For sometime customers have been looking for a standard remote replication technology within the EMC range but I suspect that EMC will support SRDF on the VMAXe as for many customers it would make sense as a development array or a recovery array.

I also like that it is factory pre-configured to be entirely VP; customers need pushing down this route, so far after some pushing, EMC included VP as a no cost option and now, they are factory pre-configuring. Does this mean that the VMAXe will not support the traditional Symm disk layout, I suspect not; in the same way that the VNXe tries to hide complexity but it is still there if you want it, the VMAXe will also try to hide complexity but if you insist, you can still make your life hard and complex.

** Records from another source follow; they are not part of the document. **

@[simp] theorem State.slotStartWork_frame (s : State) :
    (State.slotStartWork s).inReset = s.inReset ∧ (State.slotStartWork s).bus = s.bus ∧ (State.slotStartWork s).slots = s.slots ∧
      (State.slotStartWork s).roster = s.roster ∧ (State.slotStartWork s).reference = s.reference ∧
      (State.slotStartWork s).follower = s.follower ∧ (State.slotStartWork s).port = s.port ∧ (State.slotStartWork s).store = s.store ∧
      (State.slotStartWork s).pending = s.pending := by
  refine ⟨?_, ?_, ?_, ?_, ?_, ?_, ?_, ?_, ?_⟩ <;> (simp [State.slotStartWork])

@[simp] theorem State.acceptRecord_frame (s : State) (r : ConfigRecord) :
    (State.acceptRecord s r).inReset = s.inReset ∧ (State.acceptRecord s r).bus = s.bus ∧ (State.acceptRecord s r).slots = s.slots ∧
      (State.acceptRecord s r).assembled = s.assembled ∧ (State.acceptRecord s r).roster = s.roster ∧
      (State.acceptRecord s r).agreement = s.agreement ∧ (State.acceptRecord s r).reference = s.reference ∧
      (State.acceptRecord s r).follower = { s.follower with held := none } ∧ (State.acceptRecord s r).port = s.port ∧
      (State.acceptRecord s r).pending = s.pending := by
  refine ⟨?_, ?_, ?_, ?_, ?_, ?_, ?_, ?_, ?_, ?_⟩ <;> (simp [State.acceptRecord])

@[simp] theorem State.beginTransmission_frame (s : State) :
    (State.beginTransmission s).inReset = s.inReset ∧ (State.beginTransmission s).slots = s.slots ∧
      (State.beginTransmission s).assembled = s.assembled ∧ (State.beginTransmission s).life = s.life ∧
      (State.beginTransmission s).roster = s.roster ∧ (State.beginTransmission s).agreement = s.agreement ∧
      (State.beginTransmission s).claims = s.claims ∧ (State.beginTransmission s).reference = s.reference ∧
      (State.beginTransmission s).follower = s.follower ∧ (State.beginTransmission s).port = s.port ∧
      (State.beginTransmission s).notices = s.notices ∧ (State.beginTransmission s).store = s.store ∧
      (State.beginTransmission s).pending = s.pending := by
  refine ⟨?_, ?_, ?_, ?_, ?_, ?_, ?_, ?_, ?_, ?_, ?_, ?_, ?_⟩ <;> (unfold State.beginTransmission; dsimp only; (repeat' split) <;> simp)

@[simp] theorem State.endTransmission_frame (s : State) :
    (State.endTransmission s).inReset = s.inReset ∧ (State.endTransmission s).slots = s.slots ∧
      (State.endTransmission s).life = s.life ∧ (State.endTransmission s).roster = s.roster ∧
      (State.endTransmission s).agreement = s.agreement ∧ (State.endTransmission s).claims = s.claims ∧
      (State.endTransmission s).reference = s.reference ∧ (State.endTransmission s).follower = s.follower ∧
      (State.endTransmission s).port = s.port ∧ (State.endTransmission s).notices = s.notices ∧
      (State.endTransmission s).store = s.store ∧ (State.endTransmission s).pending = s.pending := by
  refine ⟨?_, ?_, ?_, ?_, ?_, ?_, ?_, ?_, ?_, ?_, ?_, ?_⟩ <;> (unfold State.endTransmission; split <;> simp)

@[simp] theorem State.collide_frame (s : State) :
    (State.collide s).inReset = s.inReset ∧ (State.collide s).slots = s.slots ∧ (State.collide s).life = s.life ∧
      (State.collide s).roster = s.roster ∧ (State.collide s).agreement = s.agreement ∧ (State.collide s).claims = s.claims ∧
      (State.collide s).reference = s.reference ∧ (State.collide s).follower = s.follower ∧ (State.collide s).port = s.port ∧
      (State.collide s).notices = s.notices ∧ (State.collide s).store = s.store ∧ (State.collide s).pending = s.pending := by
  refine ⟨?_, ?_, ?_, ?_, ?_, ?_, ?_, ?_, ?_, ?_, ?_, ?_⟩ <;> (unfold State.collide; split <;> simp)

@[simp] theorem State.isolateOnCollisions_frame (s : State) :
    (State.isolateOnCollisions s).inReset = s.inReset ∧ (State.isolateOnCollisions s).store = s.store ∧
      (State.isolateOnCollisions s).pending = s.pending := by
  refine ⟨?_, ?_, ?_⟩ <;> (unfold State.isolateOnCollisions; split <;> simp)

@[simp] theorem State.startTransaction_frame (s : State) :
    (State.startTransaction s).inReset = s.inReset ∧ (State.startTransaction s).bus = s.bus ∧
      (State.startTransaction s).slots = s.slots ∧ (State.startTransaction s).assembled = s.assembled ∧
      (State.startTransaction s).life = s.life ∧ (State.startTransaction s).roster = s.roster ∧
      (State.startTransaction s).agreement = s.agreement ∧ (State.startTransaction s).claims = s.claims ∧
      (State.startTransaction s).reference = s.reference ∧ (State.startTransaction s).follower = s.follower ∧
      (State.startTransaction s).notices = s.notices ∧ (State.startTransaction s).store = s.store ∧
      (State.startTransaction s).pending = s.pending := by
  refine ⟨?_, ?_, ?_, ?_, ?_, ?_, ?_, ?_, ?_, ?_, ?_, ?_, ?_⟩ <;> (unfold State.startTransaction; split <;> simp)

@[simp] theorem State.completeProcessing_frame (s : State) :
    (State.completeProcessing s).inReset = s.inReset ∧ (State.completeProcessing s).bus = s.bus ∧
      (State.completeProcessing s).slots = s.slots ∧ (State.completeProcessing s).assembled = s.assembled ∧
      (State.completeProcessing s).life = s.life ∧ (State.completeProcessing s).roster = s.roster ∧
      (State.completeProcessing s).agreement = s.agreement ∧ (State.completeProcessing s).claims = s.claims ∧
      (State.completeProcessing s).reference = s.reference ∧ (State.completeProcessing s).follower = s.follower ∧
      (State.completeProcessing s).notices = s.notices ∧ (State.completeProcessing s).store = s.store ∧
      (State.completeProcessing s).pending = s.pending := by
  refine ⟨?_, ?_, ?_, ?_, ?_, ?_, ?_, ?_, ?_, ?_, ?_, ?_, ?_⟩ <;> (unfold State.completeProcessing; dsimp only; (repeat' split) <;> simp)

@[simp] theorem State.endRestart_frame (s : State) :
    (State.endRestart s).inReset = s.inReset ∧ (State.endRestart s).bus = s.bus ∧
      (State.endRestart s).slots = s.slots ∧ (State.endRestart s).assembled = s.assembled ∧
      (State.endRestart s).life = s.life ∧ (State.endRestart s).roster = s.roster ∧
      (State.endRestart s).agreement = s.agreement ∧ (State.endRestart s).claims = s.claims ∧
      (State.endRestart s).reference = s.reference ∧ (State.endRestart s).follower = s.follower ∧
      (State.endRestart s).notices = s.notices ∧ (State.endRestart s).store = s.store ∧
      (State.endRestart s).pending = s.pending := by
  refine ⟨?_, ?_, ?_, ?_, ?_, ?_, ?_, ?_, ?_, ?_, ?_, ?_, ?_⟩ <;> (unfold State.endRestart; split <;> simp)

@[simp] theorem State.takeNop_frame (s : State) :
    (State.takeNop s).inReset = s.inReset ∧ (State.takeNop s).bus = s.bus ∧ (State.takeNop s).slots = s.slots ∧
      (State.takeNop s).assembled = s.assembled ∧ (State.takeNop s).life = s.life ∧ (State.takeNop s).roster = s.roster ∧
      (State.takeNop s).agreement = s.agreement ∧ (State.takeNop s).claims = s.claims ∧ (State.takeNop s).reference = s.reference ∧
      (State.takeNop s).follower = s.follower ∧ (State.takeNop s).notices = s.notices ∧ (State.takeNop s).store = s.store ∧
      (State.takeNop s).pending = s.pending := by
  refine ⟨?_, ?_, ?_, ?_, ?_, ?_, ?_, ?_, ?_, ?_, ?_, ?_, ?_⟩ <;> (unfold State.takeNop; split <;> simp)

@[simp] theorem State.join_frame (s : State) :
    (State.join s).1.inReset = s.inReset ∧ (State.join s).1.slots = s.slots ∧ (State.join s).1.assembled = s.assembled ∧
      (State.join s).1.roster = s.roster ∧ (State.join s).1.agreement = s.agreement ∧ (State.join s).1.claims = s.claims ∧
      (State.join s).1.reference = s.reference ∧ (State.join s).1.port = s.port ∧ (State.join s).1.store = s.store ∧
      (State.join s).1.pending = s.pending := by
  refine ⟨?_, ?_, ?_, ?_, ?_, ?_, ?_, ?_, ?_, ?_⟩ <;> (unfold State.join; split <;> simp)

@[simp] theorem State.takeClearStop_frame (s : State) :
    (State.takeClearStop s).1.inReset = s.inReset ∧ (State.takeClearStop s).1.bus = s.bus ∧
      (State.takeClearStop s).1.slots = s.slots ∧ (State.takeClearStop s).1.assembled = s.assembled ∧
      (State.takeClearStop s).1.life = s.life ∧ (State.takeClearStop s).1.roster = s.roster ∧
      (State.takeClearStop s).1.agreement = s.agreement ∧ (State.takeClearStop s).1.reference = s.reference ∧
      (State.takeClearStop s).1.follower = s.follower ∧ (State.takeClearStop s).1.port = s.port ∧
      (State.takeClearStop s).1.store = s.store ∧ (State.takeClearStop s).1.pending = s.pending := by
  refine ⟨?_, ?_, ?_, ?_, ?_, ?_, ?_, ?_, ?_, ?_, ?_, ?_⟩ <;> (unfold State.takeClearStop; split <;> simp)

@[simp] theorem State.answerReport_frame (p : Position) (flags : Byte) (s : State) :
    (State.answerReport p flags s).1.inReset = s.inReset ∧ (State.answerReport p flags s).1.bus = s.bus ∧
      (State.answerReport p flags s).1.slots = s.slots ∧ (State.answerReport p flags s).1.assembled = s.assembled ∧
      (State.answerReport p flags s).1.life = s.life ∧ (State.answerReport p flags s).1.roster = s.roster ∧
      (State.answerReport p flags s).1.agreement = s.agreement ∧ (State.answerReport p flags s).1.reference = s.reference ∧
      (State.answerReport p flags s).1.store = s.store ∧ (State.answerReport p flags s).1.pending = s.pending := by
  refine ⟨?_, ?_, ?_, ?_, ?_, ?_, ?_, ?_, ?_, ?_⟩ <;> (simp [State.answerReport])

@[simp] theorem State.answerNotice_frame (s : State) :
    (State.answerNotice s).1.inReset = s.inReset ∧ (State.answerNotice s).1.bus = s.bus ∧ (State.answerNotice s).1.slots = s.slots ∧
      (State.answerNotice s).1.assembled = s.assembled ∧ (State.answerNotice s).1.life = s.life ∧
      (State.answerNotice s).1.roster = s.roster ∧ (State.answerNotice s).1.agreement = s.agreement ∧
      (State.answerNotice s).1.claims = s.claims ∧ (State.answerNotice s).1.reference = s.reference ∧
      (State.answerNotice s).1.follower = s.follower ∧ (State.answerNotice s).1.port = s.port ∧
      (State.answerNotice s).1.store = s.store ∧ (State.answerNotice s).1.pending = s.pending := by
  refine ⟨?_, ?_, ?_, ?_, ?_, ?_, ?_, ?_, ?_, ?_, ?_, ?_, ?_⟩ <;> (unfold State.answerNotice; split <;> simp)

@[simp] theorem State.takeSlotStart_frame (s : State) :
    (State.takeSlotStart s).inReset = s.inReset ∧ (State.takeSlotStart s).bus = s.bus ∧ (State.takeSlotStart s).roster = s.roster ∧
      (State.takeSlotStart s).reference = s.reference ∧ (State.takeSlotStart s).follower = s.follower ∧
      (State.takeSlotStart s).port = s.port ∧ (State.takeSlotStart s).store = s.store ∧
      (State.takeSlotStart s).pending = s.pending := by
  refine ⟨?_, ?_, ?_, ?_, ?_, ?_, ?_, ?_⟩ <;> (unfold State.takeSlotStart; dsimp only; (repeat' split) <;> simp)

@[simp] theorem State.expireWindow_frame (s : State) :
    (State.expireWindow s).inReset = s.inReset ∧ (State.expireWindow s).bus = s.bus ∧ (State.expireWindow s).port = s.port ∧
      (State.expireWindow s).store = s.store ∧ (State.expireWindow s).pending = s.pending := by
  refine ⟨?_, ?_, ?_, ?_, ?_⟩ <;> (unfold State.expireWindow; split <;> simp)

@[simp] theorem State.missedLimitEvent_frame (k : Station) (s : State) :
    (State.missedLimitEvent k s).inReset = s.inReset ∧ (State.missedLimitEvent k s).bus = s.bus ∧
      (State.missedLimitEvent k s).slots = s.slots ∧ (State.missedLimitEvent k s).assembled = s.assembled ∧
      (State.missedLimitEvent k s).life = s.life ∧ (State.missedLimitEvent k s).reference = s.reference ∧
      (State.missedLimitEvent k s).follower = s.follower ∧ (State.missedLimitEvent k s).port = s.port ∧
      (State.missedLimitEvent k s).store = s.store ∧ (State.missedLimitEvent k s).pending = s.pending := by
  refine ⟨?_, ?_, ?_, ?_, ?_, ?_, ?_, ?_, ?_, ?_⟩ <;> (unfold State.missedLimitEvent; split <;> simp)

@[simp] theorem State.finishLeaving_frame (s : State) :
    (State.finishLeaving s).inReset = s.inReset ∧ (State.finishLeaving s).store = s.store ∧
      (State.finishLeaving s).pending = s.pending := by
  refine ⟨?_, ?_, ?_⟩ <;> (unfold State.finishLeaving; split <;> simp)

@[simp] theorem State.removeWithdrawn_frame (s : State) :
    (State.removeWithdrawn s).inReset = s.inReset ∧ (State.removeWithdrawn s).bus = s.bus ∧
      (State.removeWithdrawn s).slots = s.slots ∧ (State.removeWithdrawn s).assembled = s.assembled ∧
      (State.removeWithdrawn s).life = s.life ∧ (State.removeWithdrawn s).roster = s.roster ∧
      (State.removeWithdrawn s).claims = s.claims ∧ (State.removeWithdrawn s).reference = s.reference ∧
      (State.removeWithdrawn s).follower = s.follower ∧ (State.removeWithdrawn s).port = s.port ∧
      (State.removeWithdrawn s).notices = s.notices ∧ (State.removeWithdrawn s).store = s.store ∧
      (State.removeWithdrawn s).pending = s.pending := by
  refine ⟨?_, ?_, ?_, ?_, ?_, ?_, ?_, ?_, ?_, ?_, ?_, ?_, ?_⟩ <;> (unfold State.removeWithdrawn; split <;> simp)

@[simp] theorem State.takeSilent_frame (s : State) :
    (State.takeSilent s).inReset = s.inReset ∧ (State.takeSilent s).bus = s.bus ∧ (State.takeSilent s).slots = s.slots ∧
      (State.takeSilent s).assembled = s.assembled ∧ (State.takeSilent s).life = s.life ∧ (State.takeSilent s).roster = s.roster ∧
      (State.takeSilent s).agreement = s.agreement ∧ (State.takeSilent s).reference = s.reference ∧
      (State.takeSilent s).follower = s.follower ∧ (State.takeSilent s).store = s.store ∧ (State.takeSilent s).pending = s.pending := by
  refine ⟨?_, ?_, ?_, ?_, ?_, ?_, ?_, ?_, ?_, ?_, ?_⟩ <;> (unfold State.takeSilent; split <;> simp)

I still believe quite strongly though  if you are interested in the VMAXe; you really ought to be looking extremely hard at the VNX (and its competitors) and if you currently have no Symmetrix on the floor at all, this is doubly so. But if you have mixed workloads and a requirement for mainframe connectivity (EMC aren’t supporting FiCON on the baby);  you won’t go far wrong with a VMAXe.

 

Simple Scales?

One of the biggest problems that I and many others have with ‘Big Data’ is that it tends to imply that all data is the same; actually, that is probably a problem that the storage industry has been wrestling with for some time.

All data does not have the same value, life-cycle, access requirements, access characteristics but in many ways we have carried on as though it has. What is true with ‘Small Data’ is also true for ‘Big Data’; ‘Big Data’ comes in all sorts of shapes and sizes.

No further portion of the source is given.